Five Notable Releases of the Week (4/29/16)
It’s probably no surprise at all what the first two albums on the list this week are. I know you’re tired of hearing about them, but they’re here because they deserve to be, but they aren’t the only albums out this week worth talking about. So I picked three others too.
Check out my picks below. What was you favorite release of the week?

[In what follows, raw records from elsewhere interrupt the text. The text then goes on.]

/-- Records of the bindings of a sensor take effect at its frame start (spec/21 R446, R457). One that is REFUSED writes nothing, not
of the frames before either. -/
def State.startBindings (s : State) (n : Nat) (r : SensRec) : State :=
  (List.range 64).foldl (fun s b =>
    let x := s.binding b
    let new := match x.next with | some c => c | none => x.cfg
    let mine := fun (c : Option BindRec) => match c with | some q => q.sensor == n | none => false
    if !mine new && !mine x.cfg then s else
      match new with
      | none => s.setBinding b { x with cfg := none, next := none, state := 0, seq := 0 }
      | some q =>
        if q.sensor ≠ n then s else
        let ok := bindOk q r && (q.kind != 3 || s.cam.rawMask.getLsbD q.tenant)
        let s1 := s.setBinding b { x with
          cfg := some q, next := none, seq := if x.cfg = some q then x.seq else 0
          state := if !ok then 2 else if s.suspends q.tenant then 3 else 1 }
        if ok then s1 else
          let y := s1.sensor n
          let drop := fun (f : CamFrame) => { f with binds := f.binds.filter fun d => d.bind != b }
          s1.setSensor n { y with
            waiting := y.waiting.map drop, out := (y.out.map drop).filter fun f => !f.binds.isEmpty }) s

/-- The deliveries of a frame that starts: its sensor's bindings that are served, each with the SEQ after those of the frames before. -/
def State.dues (s : State) (n : Nat) : List CamDue :=
  let x := s.sensor n
  (List.range 64).filterMap fun b =>
    let y := s.binding b
    match y.cfg with
    | some q =>
      if q.sensor = n ∧ (y.state = 1 ∨ y.state = 3) then
        let before := (x.waiting ++ x.out).filter fun f => f.binds.any fun d => d.bind == b && d.rcd == q
        some { bind := b, rcd := q, seq := y.seq + BitVec.ofNat 64 before.length }
      else none
    | none => none

/-- The record that a sensor's next frame start uses. -/
def Sensor.record (x : Sensor) : Option SensRec := match x.next with | some c => c | none => x.cfg

/-- The sensor that a virtual channel of a port names, by the record that the next frame start uses. -/
def State.sensorAt (s : State) (p vc : Nat) : Option (Nat × SensRec) :=
  (List.range 8).findSome? fun i =>
    let n := 8 * p + i
    match (s.sensor n).record with
    | some r => if r.vc = vc then some (n, r) else none
    | none => none

/-- The sensor whose frame in progress a virtual channel carries. -/
def State.runningAt (s : State) (p vc : Nat) : Option (Nat × CamFrame) :=
  (List.range 8).findSome? fun i =>
    let n := 8 * p + i
    match (s.sensor n).cur with
    | some f => if f.sens.vc = vc then some (n, f) else none
    | none => none

/-- A frame start on a virtual channel that no sensor of the port has; of one that is DISABLED nothing is stray (spec/21 R441). -/
def State.strayFrame (s : State) (p vc : Nat) : State :=
  if (List.range 8).any fun i => (s.sensor (8 * p + i)).vc == some vc then s
  else s.setCamPort p { s.camPort p with stray := true }

/-- What a virtual channel carries outside a frame: it is sent by the sensor, and one of another data type counts (spec/21 R440,
R456). -/
def State.heardAt (s : State) (p vc : Nat) (dt : Option Byte) : State :=
  match s.sensorAt p vc with
  | none => s
  | some (n, r) =>
    let x := s.sensor n
    let other := match dt with | some d => d != 0x12 && d.toNat != r.dt | none => false
    s.setSensor n { x with lastNs := s.tim.ns, crcErrors := if other then x.crcErrors + 1 else x.crcErrors }

/-- Tag writes at the first frame of a presence, which restarts the count: the last of those before it has long applied, and those
that belong to it are frame 0's (spec/21 R452, R456). -/
def Sensor.rebased (x : Sensor) : List (Int × BitVec 16) :=
  let old := x.writes.filter fun w => decide (w.1 < (x.frameNo : Int))
  (old.getLast?.map fun w => ((-16 : Int), w.2)).toList
    ++ (x.writes.filter fun w => !decide (w.1 < (x.frameNo : Int))).map fun w => ((0 : Int), w.2)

Beyonce’s new album Lemonade is of course the top pick this week, but I already published a review of that one. It begins:
If you’re still thinking Beyonce is too pop or not authentic due to working with songwriters, you’re boring and you’re missing out on one of the most vital artists around. She made the jump from Singles Artist to Album Artist with 2011’s retro-soul-inspired 4, she blew that album away and turned “alternative R&B” into “mainstream R&B” with 2013’s self-titled LP, and it’s quite possible that the newly-released Lemonade blows its predecessor away as well. All three albums are different, all three defy trends, and all three take the kind of risks that could alienate a lesser artist’s fanbase, but only grow Beyonce’s.
Read the rest HERE.
Last year, Drake became the biggest rapper alive. He’s pretty much at the point in his career where Jay Z was in the early 2000s, and that’s not an easy place to get to. That puts a lot more weight on a new album than most artists have, and while VIEWS might succeed as a great album by someone else, early listens have it feeling like merely a good Drake album. (I only heard this thing less than 24 hours ago, so it might require more attention than I’ve been able to give it.) Every Drake album up until this point has been a clear progression. Take Care, his first classic, was miles ahead of anything he’d done up until that point. Its followup Nothing Was the Same had a similar flow to it, but the sounds within it were new ground for Drake (like his first true pop song, “Hold On, We’re Going Home”). Then Drake had to switch the flow up on us, shit was gettin’ too predictable, so he released If You’re Reading This It’s Too Late, which abandoned the “album” structure of the previous two (he called it a mixtape) and experimented with harder raps and more minimal production. Everything on VIEWS sounds well put together and well delivered, and there are even a few surprises (like the massive drums on opener “Keep the Family Close”), but it’s the first Drake album that feels safe. He’s mostly confirming that he can deliver exactly the type of rap/R&B we associate with Drake, and even some of the flows feel lifted from previous Drake songs. It’s enjoyable for longtime fans and a fine entry point for new listeners (yes, there are still humans living and not-yet born who have not heard Drake), but not the noticeable step forward he’s conditioned us to expect each time. To go back to the Jay Z comparison, this feels a little like The Blueprint 2: The Gift & The Curse, which did have a few genuine hits and which was followed by one of the top three Jay Z albums released. So even if VIEWS ends up as often-forgotten as The Blueprint 2, it’s still not a bad place for any artist to be.
Stream it on Apple Music.
Is Aesop Rock kinda underrated? He was the talk of underground rap in the early 2000s but while his old pal El-P is more famous than ever and someone like Del the Funky Homosapien is forever-legendary, Aesop doesn’t come up like he used to. And even if his output rate has slowed down, his quality hasn’t lessened. His last two records were 2007’s None Shall Pass and 2012’s Skelethon, which were both fantastic, and he remains impressive on The Impossible Kid. On a purely technical level, Aesop can still out-rap half the guys on the radio and he sounds like no one but himself. And the production, done entirely by Aesop Rock himself (with Grimace Federation providing instrumentation), is still weird and psychedelic, retro yet futuristic. Not to get all “bitter indie guy,” but imagine if this album got all the thinkpieces and live tweeting when it hit the web that VIEWS did? It doesn’t fit into a “narrative” right now like that one does, but it just might sound better in ten years.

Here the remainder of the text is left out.